TRY IT:
Copy every line of the entries that has the string "else" in it.

SUPPLIED ENTRIES:

@[simp] theorem State.writeOut_keep (s : State) (region : Nat) :
    (State.writeOut s region).clock = s.clock ∧ (State.writeOut s region).pending = s.pending ∧ (State.writeOut s region).fuse = s.fuse := by
  simp [State.writeOut]

@[simp] theorem State.enqueue_keep (s : State) (p : Pkt) (loc : Loc) :
    (State.enqueue s p loc).clock = s.clock ∧ (State.enqueue s p loc).pending = s.pending ∧ (State.enqueue s p loc).fuse = s.fuse := by
  unfold State.enqueue
  dsimp only
  split <;> simp

@[simp] theorem State.admitPkt_keep (s0 : State) (p : Pkt) (saturated : Bool) :
    (State.admitPkt s0 p saturated).clock = s0.clock ∧ (State.admitPkt s0 p saturated).pending = s0.pending ∧ (State.admitPkt s0 p saturated).fuse = s0.fuse := by
  unfold State.admitPkt
  dsimp only
  repeat' split
  all_goals simp

@[simp] theorem State.arriveTm_keep (s : State) (p : Pkt) (saturated : Bool) :
    (State.arriveTm s p saturated).clock = s.clock ∧ (State.arriveTm s p saturated).pending = s.pending ∧ (State.arriveTm s p saturated).fuse = s.fuse := by
  unfold State.arriveTm
  repeat' split
  all_goals simp

@[simp] theorem State.setDeficit_keep (s : State) (region node tier : Nat) (d : Int) :
    (State.setDeficit s region node tier d).clock = s.clock ∧ (State.setDeficit s region node tier d).pending = s.pending ∧ (State.setDeficit s region node tier d).fuse = s.fuse := by
  simp [State.setDeficit]

@[simp] theorem rrLoop_keep (region tier : Nat) (x1 : Nat) (x2 : List Nat) (s : State) :
    (rrLoop region tier x1 x2 s).2.clock = s.clock ∧ (rrLoop region tier x1 x2 s).2.pending = s.pending ∧ (rrLoop region tier x1 x2 s).2.fuse = s.fuse := by
  induction x1 generalizing s x2 with
  | zero => simp [rrLoop]
  | succ n ih =>
    cases x2 with
    | nil => simp [rrLoop]
    | cons c t =>
      unfold rrLoop
      split <;> simp [ih]

@[simp] theorem State.pickRr_keep (s : State) (region parent tier lvl : Nat) (children : List Nat) :
    (State.pickRr s region parent tier lvl children).2.clock = s.clock ∧ (State.pickRr s region parent tier lvl children).2.pending = s.pending ∧ (State.pickRr s region parent tier lvl children).2.fuse = s.fuse := by
  unfold State.pickRr
  dsimp only
  split <;> simp

theorem State.pickRr_eq {s : State} {region parent tier lvl : Nat} {l : List Nat} {o : Option Nat} {t : State}
    (h : s.pickRr region parent tier lvl l = (o, t)) : t.clock = s.clock ∧ t.pending = s.pending ∧ t.fuse = s.fuse := by
  have h1 := State.pickRr_keep s region parent tier lvl l
  rw [h] at h1
  exact h1

@[simp] theorem pickDown_keep (region : Nat) (x1 : Nat) (x2 : Nat) (x3 : Bool) (x4 : List Cand) (x5 : List Pick) (s : State) :
    (pickDown region x1 x2 x3 x4 x5 s).2.clock = s.clock ∧ (pickDown region x1 x2 x3 x4 x5 s).2.pending = s.pending ∧ (pickDown region x1 x2 x3 x4 x5 s).2.fuse = s.fuse := by
  induction x1 generalizing x2 x3 x4 x5 s with
  | zero => simp [pickDown]
  | succ n ih =>
    unfold pickDown
    dsimp only
    repeat' split
    all_goals first
      | (simp; done)
      | (simp [ih]; done)
      | (have h2 := State.pickRr_eq ‹State.pickRr _ _ _ _ _ _ = _›; simp [ih, h2])

@[simp] theorem State.settle_keep (s : State) (region pn n : Nat) (picks : List Pick) :
    (State.settle s region pn n picks).clock = s.clock ∧ (State.settle s region pn n picks).pending = s.pending ∧ (State.settle s region pn n picks).fuse = s.fuse := by
  unfold State.settle
  dsimp only
  have h1 := foldl_keep (fun (a : State) (k : Pick) => a.chargeNode region k.1 n (k.2 == 0)) picks s (by simp)
  have h2 := fun (c : List Cand) (s1 : State) => foldl_keep (fun (a : State) (k : Pick) =>
    if k.2 == 2 then a
    else if a.inTier region k.1 k.2 c then a.setDeficit region k.1 k.2 (a.deficit region k.1 k.2 - n)
    else a.setDeficit region k.1 k.2 0) picks s1 (by intro a x; (repeat' split) <;> simp)
  exact ⟨(h2 _ _).1.trans h1.1, (h2 _ _).2.1.trans h1.2.1, (h2 _ _).2.2.trans h1.2.2⟩

@[simp] theorem State.served_keep (s : State) (region eqid n : Nat) :
    (State.served s region eqid n).clock = s.clock ∧ (State.served s region eqid n).pending = s.pending ∧ (State.served s region eqid n).fuse = s.fuse := by
  simp [State.served]

@[simp] theorem State.dropTooLong_keep (region pn eqid : Nat) (x1 : Nat) (s : State) :
    (State.dropTooLong region pn eqid x1 s).clock = s.clock ∧ (State.dropTooLong region pn eqid x1 s).pending = s.pending ∧ (State.dropTooLong region pn eqid x1 s).fuse = s.fuse := by
  induction x1 generalizing s with
  | zero => simp [State.dropTooLong]
  | succ n ih =>
    unfold State.dropTooLong
    repeat' split
    all_goals simp [ih]

@[simp] theorem State.dropOversize_keep (s : State) (region pn : Nat) :
    (State.dropOversize s region pn).clock = s.clock ∧ (State.dropOversize s region pn).pending = s.pending ∧ (State.dropOversize s region pn).fuse = s.fuse := by
  unfold State.dropOversize
  refine foldl_keep _ _ _ (fun a x => ?_)
  repeat' split
  all_goals simp

@[simp] theorem State.refreshWait_keep (s : State) (region pn : Nat) :
    (State.refreshWait s region pn).clock = s.clock ∧ (State.refreshWait s region pn).pending = s.pending ∧ (State.refreshWait s region pn).fuse = s.fuse := by
  unfold State.refreshWait
  refine foldl_keep _ _ _ (fun a x => ?_)
  repeat' split
  all_goals simp

@[simp] theorem State.retest_keep (s : State) (region pn : Nat) :
    (State.retest s region pn).clock = s.clock ∧ (State.retest s region pn).pending = s.pending ∧ (State.retest s region pn).fuse = s.fuse := by
  simp [State.retest]

@[simp] theorem State.retestPort_keep (s : State) (pn : Nat) :
    (State.retestPort s pn).clock = s.clock ∧ (State.retestPort s pn).pending = s.pending ∧ (State.retestPort s pn).fuse = s.fuse := by
  simp [State.retestPort]

@[simp] theorem State.retestQueue_keep (s : State) (eqid : Nat) :
    (State.retestQueue s eqid).clock = s.clock ∧ (State.retestQueue s eqid).pending = s.pending ∧ (State.retestQueue s eqid).fuse = s.fuse := by
  unfold State.retestQueue
  split <;> simp

@[simp] theorem State.decide__keep (s0 : State) (region pn : Nat) :
    (State.decide_ s0 region pn).2.clock = s0.clock ∧ (State.decide_ s0 region pn).2.pending = s0.pending ∧ (State.decide_ s0 region pn).2.fuse = s0.fuse := by
  unfold State.decide_
  dsimp only
  split
  · simp
  · have h2 := pickDown_keep region 5 (portNum pn) false ((s0.dropOversize region pn).candidates region pn) [] (s0.dropOversize region pn)
    split <;> (rename_i h1; rw [h1] at h2; simpa using h2)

TASK RESULT:
    else if a.inTier region k.1 k.2 c then a.setDeficit region k.1 k.2 (a.deficit region k.1 k.2 - n)
    else a.setDeficit region k.1 k.2 0) picks s1 (by intro a x; (repeat' split) <;> simp)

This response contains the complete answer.